■ **What to do**
Once every line holding "change" in the listing below has been found, give their number and nothing more.
### Material for the task ###
/-- May change regs, fenceSoon. -/
theorem channelFault_frame (s : State) (n j : Nat) (hr0 : Frame F0 r0 s) (m0 : 0x800000000004 ||| F0 = F0) :
    Frame F0 r0 (State.channelFault s n j) := by
  refine Frame.comp hr0 ?_ m0
  unfold State.channelFault
  dsimp only
  repeat' (first
    | with_reducible exact Frame.refl _ _ | with_reducible apply setBit_frame | with_reducible apply putF_frame
    | with_reducible apply report_frame | with_reducible apply evalFl_frame | exact Eq.refl _)

/-- May change regs, slices. -/
theorem foundVolume_frame (s : State) (n ch v : Nat) (id : VolumeId) (hr0 : Frame F0 r0 s) (m0 : 0x20004 ||| F0 = F0) :
    Frame F0 r0 (State.foundVolume s n ch v id) := by
  refine Frame.comp hr0 ?_ m0
  unfold State.foundVolume
  dsimp only
  repeat' (first
    | with_reducible exact Frame.refl _ _ | (intro _) | with_reducible assumption | with_reducible apply modSlice_frame
    | with_reducible apply putTarget_frame | with_reducible apply setBit_frame | with_reducible apply Frame.ite
    | with_reducible apply Frame.foldl | exact SlmSame.of fun _ => rfl | split | exact Eq.refl _)

/-- May change regs, slices. -/
theorem settleTargets_frame (s : State) (n : Nat) (hr0 : Frame F0 r0 s) (m0 : 0x20004 ||| F0 = F0) :
    Frame F0 r0 (State.settleTargets s n) := by
  refine Frame.comp hr0 ?_ m0
  unfold State.settleTargets
  dsimp only
  repeat' (first
    | with_reducible exact Frame.refl _ _ | (intro _) | with_reducible assumption | with_reducible apply modSlice_frame
    | with_reducible apply foundVolume_frame | with_reducible apply putF_frame | with_reducible apply evalFl_frame
    | with_reducible apply seedRated_frame | with_reducible apply putGeom_frame | with_reducible apply Frame.foldl
    | exact SlmSame.of fun _ => rfl | exact Eq.refl _)

/-- May change pins, regs, slices, fenceSoon. -/
theorem execChannelDiscovery_frame (slice ch : Nat) (vols : List VolumeId) (trainFails : Nat) (s : State) (hr0 : Frame F0 r0 s)
    (m0 : 0x800000020006 ||| F0 = F0) :
    FrameOut F0 r0 (execChannelDiscovery slice ch vols trainFails s) := by
  refine FrameOut.comp hr0 ?_ m0
  unfold execChannelDiscovery
  dsimp only
  repeat' (first
    | with_reducible exact Frame.refl _ _ | with_reducible apply modSlice_frame | with_reducible apply putF_frame
    | with_reducible apply channelFault_frame | with_reducible apply settleTargets_frame | with_reducible apply Frame.next
    | with_reducible apply Frame.ite | exact SlmSame.of fun _ => rfl | split | exact Eq.refl _ | with_reducible apply upd_pins)

/-- May change regs, slices, fenceSoon. -/
theorem execFlashRetrain_frame (slice ch : Nat) (ok : Bool) (s : State) (hr0 : Frame F0 r0 s) (m0 : 0x800000020004 ||| F0 = F0)
    :
    FrameOut F0 r0 (execFlashRetrain slice ch ok s) := by
  refine FrameOut.comp hr0 ?_ m0
  unfold execFlashRetrain
  dsimp only
  repeat' (first
    | with_reducible exact Frame.refl _ _ | with_reducible apply modSlice_frame | with_reducible apply channelFault_frame
    | with_reducible apply addF_frame | with_reducible apply Frame.next | with_reducible apply Frame.ite
    | exact SlmSame.of fun _ => rfl | split | exact Eq.refl _)

/-- May change nothing. -/
theorem execFlashZqShortDue_frame (_slice : Nat) (s : State) (hr0 : Frame F0 r0 s) (m0 : 0x0 ||| F0 = F0) :
    FrameOut F0 r0 (execFlashZqShortDue _slice s) := by
  refine FrameOut.comp hr0 ?_ m0
  unfold execFlashZqShortDue
  repeat' (first | with_reducible exact Frame.refl _ _ | with_reducible apply Frame.next | exact Eq.refl _)

/-- May change slices. -/
theorem execStreamAgeTrigger_frame (slice wslot : Nat) (s : State) (hr0 : Frame F0 r0 s) (m0 : 0x20000 ||| F0 = F0) :
    FrameOut F0 r0 (execStreamAgeTrigger slice wslot s) := by
  refine FrameOut.comp hr0 ?_ m0
  unfold execStreamAgeTrigger
  repeat' (first
    | with_reducible exact Frame.refl _ _ | with_reducible apply modSlice_frame | with_reducible apply Frame.next
    | with_reducible apply Frame.ite | exact SlmSame.of fun _ => rfl | split | exact Eq.refl _)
###
■ **Output for this task**
7